[Data records]
★ ★ ★ ★ ★
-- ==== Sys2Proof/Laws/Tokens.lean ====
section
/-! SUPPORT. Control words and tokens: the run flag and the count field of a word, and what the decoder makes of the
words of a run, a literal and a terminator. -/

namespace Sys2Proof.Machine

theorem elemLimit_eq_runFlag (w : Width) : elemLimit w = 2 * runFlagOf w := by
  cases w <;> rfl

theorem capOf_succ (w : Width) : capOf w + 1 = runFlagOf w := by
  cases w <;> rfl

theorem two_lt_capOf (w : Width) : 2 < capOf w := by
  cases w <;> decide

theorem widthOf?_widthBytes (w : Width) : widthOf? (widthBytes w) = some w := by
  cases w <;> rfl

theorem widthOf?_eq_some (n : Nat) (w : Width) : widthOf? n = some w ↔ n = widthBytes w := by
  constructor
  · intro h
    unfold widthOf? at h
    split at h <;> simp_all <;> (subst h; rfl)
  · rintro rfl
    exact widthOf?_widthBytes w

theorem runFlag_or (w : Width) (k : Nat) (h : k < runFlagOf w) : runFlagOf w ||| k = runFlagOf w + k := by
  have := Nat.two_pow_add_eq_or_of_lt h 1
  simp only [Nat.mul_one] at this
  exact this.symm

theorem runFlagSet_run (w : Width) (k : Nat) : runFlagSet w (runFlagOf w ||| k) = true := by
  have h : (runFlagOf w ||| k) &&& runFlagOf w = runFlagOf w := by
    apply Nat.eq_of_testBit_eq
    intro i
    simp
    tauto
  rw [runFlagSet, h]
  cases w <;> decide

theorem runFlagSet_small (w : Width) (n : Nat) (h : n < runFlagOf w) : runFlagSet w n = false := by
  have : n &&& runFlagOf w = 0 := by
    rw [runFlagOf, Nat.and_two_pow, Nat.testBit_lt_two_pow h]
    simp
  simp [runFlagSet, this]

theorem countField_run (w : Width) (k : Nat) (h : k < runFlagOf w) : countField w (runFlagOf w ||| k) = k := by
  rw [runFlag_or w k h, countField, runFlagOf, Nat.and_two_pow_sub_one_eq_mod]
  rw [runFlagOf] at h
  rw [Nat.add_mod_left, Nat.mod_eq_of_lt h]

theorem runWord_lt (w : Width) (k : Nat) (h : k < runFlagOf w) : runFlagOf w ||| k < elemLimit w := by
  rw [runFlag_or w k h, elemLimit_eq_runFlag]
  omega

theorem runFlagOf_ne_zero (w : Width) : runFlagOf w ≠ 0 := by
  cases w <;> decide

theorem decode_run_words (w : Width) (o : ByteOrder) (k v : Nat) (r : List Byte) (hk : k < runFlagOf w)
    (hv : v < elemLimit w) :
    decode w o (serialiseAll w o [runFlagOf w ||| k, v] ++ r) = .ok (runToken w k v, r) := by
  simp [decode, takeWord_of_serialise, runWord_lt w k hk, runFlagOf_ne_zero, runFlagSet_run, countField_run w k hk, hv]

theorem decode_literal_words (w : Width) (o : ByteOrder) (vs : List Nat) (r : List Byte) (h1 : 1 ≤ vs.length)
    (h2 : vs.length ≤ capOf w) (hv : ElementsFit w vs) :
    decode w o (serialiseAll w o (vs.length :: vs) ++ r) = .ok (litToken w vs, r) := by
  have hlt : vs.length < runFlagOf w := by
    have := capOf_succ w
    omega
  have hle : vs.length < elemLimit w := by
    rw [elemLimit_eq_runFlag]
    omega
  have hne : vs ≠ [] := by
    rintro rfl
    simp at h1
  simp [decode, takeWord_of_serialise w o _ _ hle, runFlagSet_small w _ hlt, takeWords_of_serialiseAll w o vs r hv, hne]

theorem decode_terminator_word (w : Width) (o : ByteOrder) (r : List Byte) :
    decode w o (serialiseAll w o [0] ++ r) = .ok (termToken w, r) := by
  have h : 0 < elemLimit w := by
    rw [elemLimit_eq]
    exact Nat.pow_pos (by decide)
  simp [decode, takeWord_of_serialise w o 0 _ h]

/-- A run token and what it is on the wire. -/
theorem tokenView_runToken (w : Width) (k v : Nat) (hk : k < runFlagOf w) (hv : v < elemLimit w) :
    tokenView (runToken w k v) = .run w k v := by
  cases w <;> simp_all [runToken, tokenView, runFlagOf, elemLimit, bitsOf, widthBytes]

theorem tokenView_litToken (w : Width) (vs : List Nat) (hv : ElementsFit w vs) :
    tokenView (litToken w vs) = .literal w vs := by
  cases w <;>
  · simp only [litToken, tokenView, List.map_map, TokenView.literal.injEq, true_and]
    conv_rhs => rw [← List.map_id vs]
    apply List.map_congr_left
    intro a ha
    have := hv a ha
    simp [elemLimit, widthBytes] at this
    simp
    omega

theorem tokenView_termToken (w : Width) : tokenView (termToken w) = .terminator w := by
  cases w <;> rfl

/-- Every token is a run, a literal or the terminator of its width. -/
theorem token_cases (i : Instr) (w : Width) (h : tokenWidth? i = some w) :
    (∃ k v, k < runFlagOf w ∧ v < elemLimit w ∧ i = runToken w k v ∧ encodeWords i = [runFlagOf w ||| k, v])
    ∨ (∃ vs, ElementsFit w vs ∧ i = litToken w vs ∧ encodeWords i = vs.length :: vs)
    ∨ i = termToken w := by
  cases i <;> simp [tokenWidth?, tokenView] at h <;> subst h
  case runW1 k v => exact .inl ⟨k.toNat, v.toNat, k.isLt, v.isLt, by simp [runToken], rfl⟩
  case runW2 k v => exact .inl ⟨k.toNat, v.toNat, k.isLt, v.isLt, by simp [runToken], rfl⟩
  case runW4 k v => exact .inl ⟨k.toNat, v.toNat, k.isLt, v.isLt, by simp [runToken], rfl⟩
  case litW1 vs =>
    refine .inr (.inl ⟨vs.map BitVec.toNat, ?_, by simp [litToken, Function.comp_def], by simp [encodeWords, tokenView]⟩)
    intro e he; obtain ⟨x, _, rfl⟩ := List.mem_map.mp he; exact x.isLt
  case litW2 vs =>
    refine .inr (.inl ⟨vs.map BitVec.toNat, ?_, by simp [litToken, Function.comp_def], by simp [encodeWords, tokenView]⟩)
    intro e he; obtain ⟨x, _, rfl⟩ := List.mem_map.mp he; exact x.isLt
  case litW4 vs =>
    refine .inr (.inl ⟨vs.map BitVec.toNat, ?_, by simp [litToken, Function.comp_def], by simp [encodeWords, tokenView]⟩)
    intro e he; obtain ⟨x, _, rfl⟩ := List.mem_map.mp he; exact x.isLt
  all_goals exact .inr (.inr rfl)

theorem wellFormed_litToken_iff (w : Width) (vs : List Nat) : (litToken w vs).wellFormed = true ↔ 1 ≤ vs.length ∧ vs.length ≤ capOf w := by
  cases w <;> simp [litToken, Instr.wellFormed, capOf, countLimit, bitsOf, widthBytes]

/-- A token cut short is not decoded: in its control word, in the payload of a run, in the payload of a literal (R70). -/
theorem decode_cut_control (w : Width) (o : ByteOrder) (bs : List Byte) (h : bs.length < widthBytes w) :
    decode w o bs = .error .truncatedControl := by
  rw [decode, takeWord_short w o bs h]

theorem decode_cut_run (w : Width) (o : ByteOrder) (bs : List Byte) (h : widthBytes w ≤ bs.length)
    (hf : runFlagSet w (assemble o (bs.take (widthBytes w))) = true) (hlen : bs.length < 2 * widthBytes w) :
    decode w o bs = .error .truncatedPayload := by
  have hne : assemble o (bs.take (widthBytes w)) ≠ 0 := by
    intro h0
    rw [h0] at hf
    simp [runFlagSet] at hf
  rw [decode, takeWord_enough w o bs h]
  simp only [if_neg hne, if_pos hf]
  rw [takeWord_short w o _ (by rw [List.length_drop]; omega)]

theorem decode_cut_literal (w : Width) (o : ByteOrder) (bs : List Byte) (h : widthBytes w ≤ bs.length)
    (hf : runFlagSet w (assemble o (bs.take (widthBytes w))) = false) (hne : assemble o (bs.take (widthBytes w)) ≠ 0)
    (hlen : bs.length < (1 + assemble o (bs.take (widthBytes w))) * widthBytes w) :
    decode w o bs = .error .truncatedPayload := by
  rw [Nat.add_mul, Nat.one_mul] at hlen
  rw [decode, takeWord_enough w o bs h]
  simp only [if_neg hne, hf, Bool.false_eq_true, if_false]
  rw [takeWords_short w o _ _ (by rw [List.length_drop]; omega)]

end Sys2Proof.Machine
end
★ ★ ★ ★ ★
In the entries above, tally the lines that include the string "hlen". Give the figure only.

*REPLY*
3